Exercise aim> Copy out every line in the entries below that includes "there".

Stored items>
····················

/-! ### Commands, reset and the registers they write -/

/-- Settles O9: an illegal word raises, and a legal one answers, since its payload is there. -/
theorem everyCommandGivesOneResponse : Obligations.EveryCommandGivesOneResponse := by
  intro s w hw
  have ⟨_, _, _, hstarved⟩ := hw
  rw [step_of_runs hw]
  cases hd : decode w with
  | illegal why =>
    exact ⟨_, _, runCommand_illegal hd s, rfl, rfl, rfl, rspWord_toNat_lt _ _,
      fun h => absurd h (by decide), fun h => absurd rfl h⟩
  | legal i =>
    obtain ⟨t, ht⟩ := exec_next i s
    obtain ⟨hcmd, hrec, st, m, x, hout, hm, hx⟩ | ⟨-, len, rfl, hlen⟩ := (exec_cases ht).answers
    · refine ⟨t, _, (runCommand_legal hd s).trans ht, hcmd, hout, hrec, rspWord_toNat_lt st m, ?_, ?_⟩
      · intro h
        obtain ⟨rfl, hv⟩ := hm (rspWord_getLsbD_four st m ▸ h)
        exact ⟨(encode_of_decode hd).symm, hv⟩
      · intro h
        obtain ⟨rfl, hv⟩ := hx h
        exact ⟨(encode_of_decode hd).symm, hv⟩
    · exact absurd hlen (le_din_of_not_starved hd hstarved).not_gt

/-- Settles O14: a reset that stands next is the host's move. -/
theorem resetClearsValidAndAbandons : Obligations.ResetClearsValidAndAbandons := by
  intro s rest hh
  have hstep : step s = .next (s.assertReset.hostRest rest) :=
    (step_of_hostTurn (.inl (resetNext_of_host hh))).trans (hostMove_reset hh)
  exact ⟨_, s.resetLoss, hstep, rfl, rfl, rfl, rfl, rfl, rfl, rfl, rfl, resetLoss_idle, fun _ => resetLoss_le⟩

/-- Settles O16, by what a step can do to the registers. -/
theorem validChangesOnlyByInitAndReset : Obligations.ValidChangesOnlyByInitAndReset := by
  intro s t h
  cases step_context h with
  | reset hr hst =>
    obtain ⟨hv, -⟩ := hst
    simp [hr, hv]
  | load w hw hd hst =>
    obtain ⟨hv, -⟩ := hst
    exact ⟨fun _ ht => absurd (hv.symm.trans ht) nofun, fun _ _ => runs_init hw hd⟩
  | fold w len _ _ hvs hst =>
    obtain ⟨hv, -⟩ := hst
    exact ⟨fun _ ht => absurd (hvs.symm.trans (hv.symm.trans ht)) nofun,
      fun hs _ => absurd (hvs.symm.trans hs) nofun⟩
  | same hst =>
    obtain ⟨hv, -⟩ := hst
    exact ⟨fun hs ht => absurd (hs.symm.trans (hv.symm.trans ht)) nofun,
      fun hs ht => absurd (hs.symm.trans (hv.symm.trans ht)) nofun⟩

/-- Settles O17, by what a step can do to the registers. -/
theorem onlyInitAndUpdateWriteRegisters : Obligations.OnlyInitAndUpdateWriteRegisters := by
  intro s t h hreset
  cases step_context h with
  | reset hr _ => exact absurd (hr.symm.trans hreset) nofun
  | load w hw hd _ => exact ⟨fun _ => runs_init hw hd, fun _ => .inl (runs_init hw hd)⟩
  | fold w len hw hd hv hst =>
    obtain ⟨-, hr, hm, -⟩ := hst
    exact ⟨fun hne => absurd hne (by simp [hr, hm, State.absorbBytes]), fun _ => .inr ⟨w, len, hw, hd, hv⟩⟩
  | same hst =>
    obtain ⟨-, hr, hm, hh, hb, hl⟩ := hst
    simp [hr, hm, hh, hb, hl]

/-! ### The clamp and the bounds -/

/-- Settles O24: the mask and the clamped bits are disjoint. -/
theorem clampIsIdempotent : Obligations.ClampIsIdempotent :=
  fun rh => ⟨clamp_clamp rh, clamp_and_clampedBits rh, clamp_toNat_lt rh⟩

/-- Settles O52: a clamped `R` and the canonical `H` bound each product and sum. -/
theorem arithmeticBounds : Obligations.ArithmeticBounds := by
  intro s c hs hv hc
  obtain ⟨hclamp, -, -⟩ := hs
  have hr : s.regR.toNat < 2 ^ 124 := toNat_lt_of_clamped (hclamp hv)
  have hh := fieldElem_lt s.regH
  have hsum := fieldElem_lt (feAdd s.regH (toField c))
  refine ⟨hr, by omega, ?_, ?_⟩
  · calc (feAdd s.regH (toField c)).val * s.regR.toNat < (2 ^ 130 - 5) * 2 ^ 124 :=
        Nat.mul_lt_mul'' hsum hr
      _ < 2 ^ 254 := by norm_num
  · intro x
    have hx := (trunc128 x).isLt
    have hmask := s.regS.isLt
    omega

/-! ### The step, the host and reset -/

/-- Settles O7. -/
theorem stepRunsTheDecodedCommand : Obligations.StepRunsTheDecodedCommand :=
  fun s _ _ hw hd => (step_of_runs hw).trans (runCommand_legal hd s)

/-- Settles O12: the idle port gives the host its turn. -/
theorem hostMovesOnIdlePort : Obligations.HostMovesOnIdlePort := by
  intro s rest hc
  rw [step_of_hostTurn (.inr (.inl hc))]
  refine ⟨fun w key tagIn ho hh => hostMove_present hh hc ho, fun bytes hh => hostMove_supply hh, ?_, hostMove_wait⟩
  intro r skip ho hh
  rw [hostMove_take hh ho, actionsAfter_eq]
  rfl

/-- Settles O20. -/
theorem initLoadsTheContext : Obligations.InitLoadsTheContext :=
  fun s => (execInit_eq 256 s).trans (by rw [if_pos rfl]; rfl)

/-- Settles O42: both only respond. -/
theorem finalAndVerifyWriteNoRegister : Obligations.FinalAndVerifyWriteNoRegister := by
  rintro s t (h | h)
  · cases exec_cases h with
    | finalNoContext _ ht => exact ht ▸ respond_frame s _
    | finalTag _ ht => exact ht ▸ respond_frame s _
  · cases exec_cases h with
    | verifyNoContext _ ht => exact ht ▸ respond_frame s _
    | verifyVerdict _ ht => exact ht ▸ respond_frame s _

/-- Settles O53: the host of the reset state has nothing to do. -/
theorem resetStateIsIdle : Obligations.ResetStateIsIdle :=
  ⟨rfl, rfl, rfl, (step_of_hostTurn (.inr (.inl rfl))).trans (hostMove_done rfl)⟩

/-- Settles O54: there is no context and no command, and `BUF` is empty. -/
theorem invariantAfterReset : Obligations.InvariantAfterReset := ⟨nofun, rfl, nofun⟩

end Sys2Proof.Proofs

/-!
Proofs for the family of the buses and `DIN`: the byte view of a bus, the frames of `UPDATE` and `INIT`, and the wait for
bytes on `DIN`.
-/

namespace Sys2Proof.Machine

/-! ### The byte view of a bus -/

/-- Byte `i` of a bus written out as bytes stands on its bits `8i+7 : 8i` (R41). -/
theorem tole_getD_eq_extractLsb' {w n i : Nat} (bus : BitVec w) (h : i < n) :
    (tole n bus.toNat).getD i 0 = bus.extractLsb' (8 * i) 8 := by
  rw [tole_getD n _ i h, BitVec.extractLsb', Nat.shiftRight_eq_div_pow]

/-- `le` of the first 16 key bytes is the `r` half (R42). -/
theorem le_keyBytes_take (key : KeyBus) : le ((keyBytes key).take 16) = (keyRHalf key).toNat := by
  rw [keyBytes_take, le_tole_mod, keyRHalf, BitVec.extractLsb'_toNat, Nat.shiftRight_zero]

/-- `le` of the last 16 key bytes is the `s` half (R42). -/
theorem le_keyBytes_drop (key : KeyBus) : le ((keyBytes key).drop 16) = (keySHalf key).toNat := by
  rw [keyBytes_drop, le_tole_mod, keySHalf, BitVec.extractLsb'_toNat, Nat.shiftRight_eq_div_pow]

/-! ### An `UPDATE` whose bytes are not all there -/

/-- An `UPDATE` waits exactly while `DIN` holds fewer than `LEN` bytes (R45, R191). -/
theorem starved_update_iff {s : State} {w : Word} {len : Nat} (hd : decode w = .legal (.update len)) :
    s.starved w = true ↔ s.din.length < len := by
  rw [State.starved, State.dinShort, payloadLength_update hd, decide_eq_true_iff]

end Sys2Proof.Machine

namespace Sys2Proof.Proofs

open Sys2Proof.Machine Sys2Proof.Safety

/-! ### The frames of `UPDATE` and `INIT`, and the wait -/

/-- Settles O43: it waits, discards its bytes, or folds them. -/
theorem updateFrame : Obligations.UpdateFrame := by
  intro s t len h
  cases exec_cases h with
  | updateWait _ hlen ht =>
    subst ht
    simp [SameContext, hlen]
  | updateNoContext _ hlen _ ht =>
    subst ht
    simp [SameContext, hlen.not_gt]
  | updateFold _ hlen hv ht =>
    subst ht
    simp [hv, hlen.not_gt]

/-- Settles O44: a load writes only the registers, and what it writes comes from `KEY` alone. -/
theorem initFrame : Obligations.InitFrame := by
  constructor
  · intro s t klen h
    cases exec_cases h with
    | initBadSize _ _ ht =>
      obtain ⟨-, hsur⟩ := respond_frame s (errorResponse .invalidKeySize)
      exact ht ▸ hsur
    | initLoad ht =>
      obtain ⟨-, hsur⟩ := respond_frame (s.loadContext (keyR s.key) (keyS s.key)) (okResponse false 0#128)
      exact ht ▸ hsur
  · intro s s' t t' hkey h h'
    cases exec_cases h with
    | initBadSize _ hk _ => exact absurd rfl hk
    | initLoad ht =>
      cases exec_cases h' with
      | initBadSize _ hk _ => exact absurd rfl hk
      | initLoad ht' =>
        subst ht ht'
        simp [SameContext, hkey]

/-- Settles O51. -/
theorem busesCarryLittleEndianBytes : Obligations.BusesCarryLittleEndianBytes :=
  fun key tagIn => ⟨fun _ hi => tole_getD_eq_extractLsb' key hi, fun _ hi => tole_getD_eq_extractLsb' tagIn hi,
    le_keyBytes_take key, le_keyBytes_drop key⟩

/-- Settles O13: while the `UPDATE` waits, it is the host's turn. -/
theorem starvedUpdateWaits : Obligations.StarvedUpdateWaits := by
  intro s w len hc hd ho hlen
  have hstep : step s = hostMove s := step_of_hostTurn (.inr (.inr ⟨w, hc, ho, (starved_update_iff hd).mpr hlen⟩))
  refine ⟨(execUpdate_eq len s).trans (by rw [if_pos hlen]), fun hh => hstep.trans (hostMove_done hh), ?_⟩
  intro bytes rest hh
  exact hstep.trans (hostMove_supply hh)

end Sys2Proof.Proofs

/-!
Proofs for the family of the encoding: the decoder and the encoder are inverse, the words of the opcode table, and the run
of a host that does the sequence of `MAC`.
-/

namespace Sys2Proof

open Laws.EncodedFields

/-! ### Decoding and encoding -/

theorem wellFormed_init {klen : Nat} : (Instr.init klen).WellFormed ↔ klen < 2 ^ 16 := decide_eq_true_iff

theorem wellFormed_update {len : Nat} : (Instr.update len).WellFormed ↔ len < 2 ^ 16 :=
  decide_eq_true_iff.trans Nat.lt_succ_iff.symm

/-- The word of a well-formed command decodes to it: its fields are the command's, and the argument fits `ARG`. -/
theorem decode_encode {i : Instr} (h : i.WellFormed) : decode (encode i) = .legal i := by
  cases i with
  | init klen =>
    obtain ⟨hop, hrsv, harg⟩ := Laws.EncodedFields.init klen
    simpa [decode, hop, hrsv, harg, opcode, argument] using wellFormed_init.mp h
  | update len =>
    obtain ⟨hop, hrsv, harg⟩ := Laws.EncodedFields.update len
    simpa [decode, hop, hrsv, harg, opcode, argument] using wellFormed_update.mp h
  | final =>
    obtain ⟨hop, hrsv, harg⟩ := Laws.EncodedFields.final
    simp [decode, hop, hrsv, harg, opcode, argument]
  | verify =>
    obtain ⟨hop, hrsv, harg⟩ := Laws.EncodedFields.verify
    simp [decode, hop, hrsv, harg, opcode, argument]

····················

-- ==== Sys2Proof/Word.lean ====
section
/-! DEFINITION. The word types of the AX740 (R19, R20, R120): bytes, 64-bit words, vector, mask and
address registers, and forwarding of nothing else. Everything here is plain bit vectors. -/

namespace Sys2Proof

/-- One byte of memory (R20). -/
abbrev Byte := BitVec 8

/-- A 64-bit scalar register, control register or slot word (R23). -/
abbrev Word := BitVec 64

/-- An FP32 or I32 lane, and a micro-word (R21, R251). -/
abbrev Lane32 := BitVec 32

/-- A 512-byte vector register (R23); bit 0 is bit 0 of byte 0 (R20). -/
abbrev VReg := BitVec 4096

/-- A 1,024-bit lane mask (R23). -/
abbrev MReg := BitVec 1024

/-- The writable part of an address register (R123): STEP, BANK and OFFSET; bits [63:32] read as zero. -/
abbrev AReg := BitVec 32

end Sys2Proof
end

····················

Response to the task>
/-- Settles O9: an illegal word raises, and a legal one answers, since its payload is there. -/
/-- Settles O54: there is no context and no command, and `BUF` is empty. -/
/-! ### An `UPDATE` whose bytes are not all there -/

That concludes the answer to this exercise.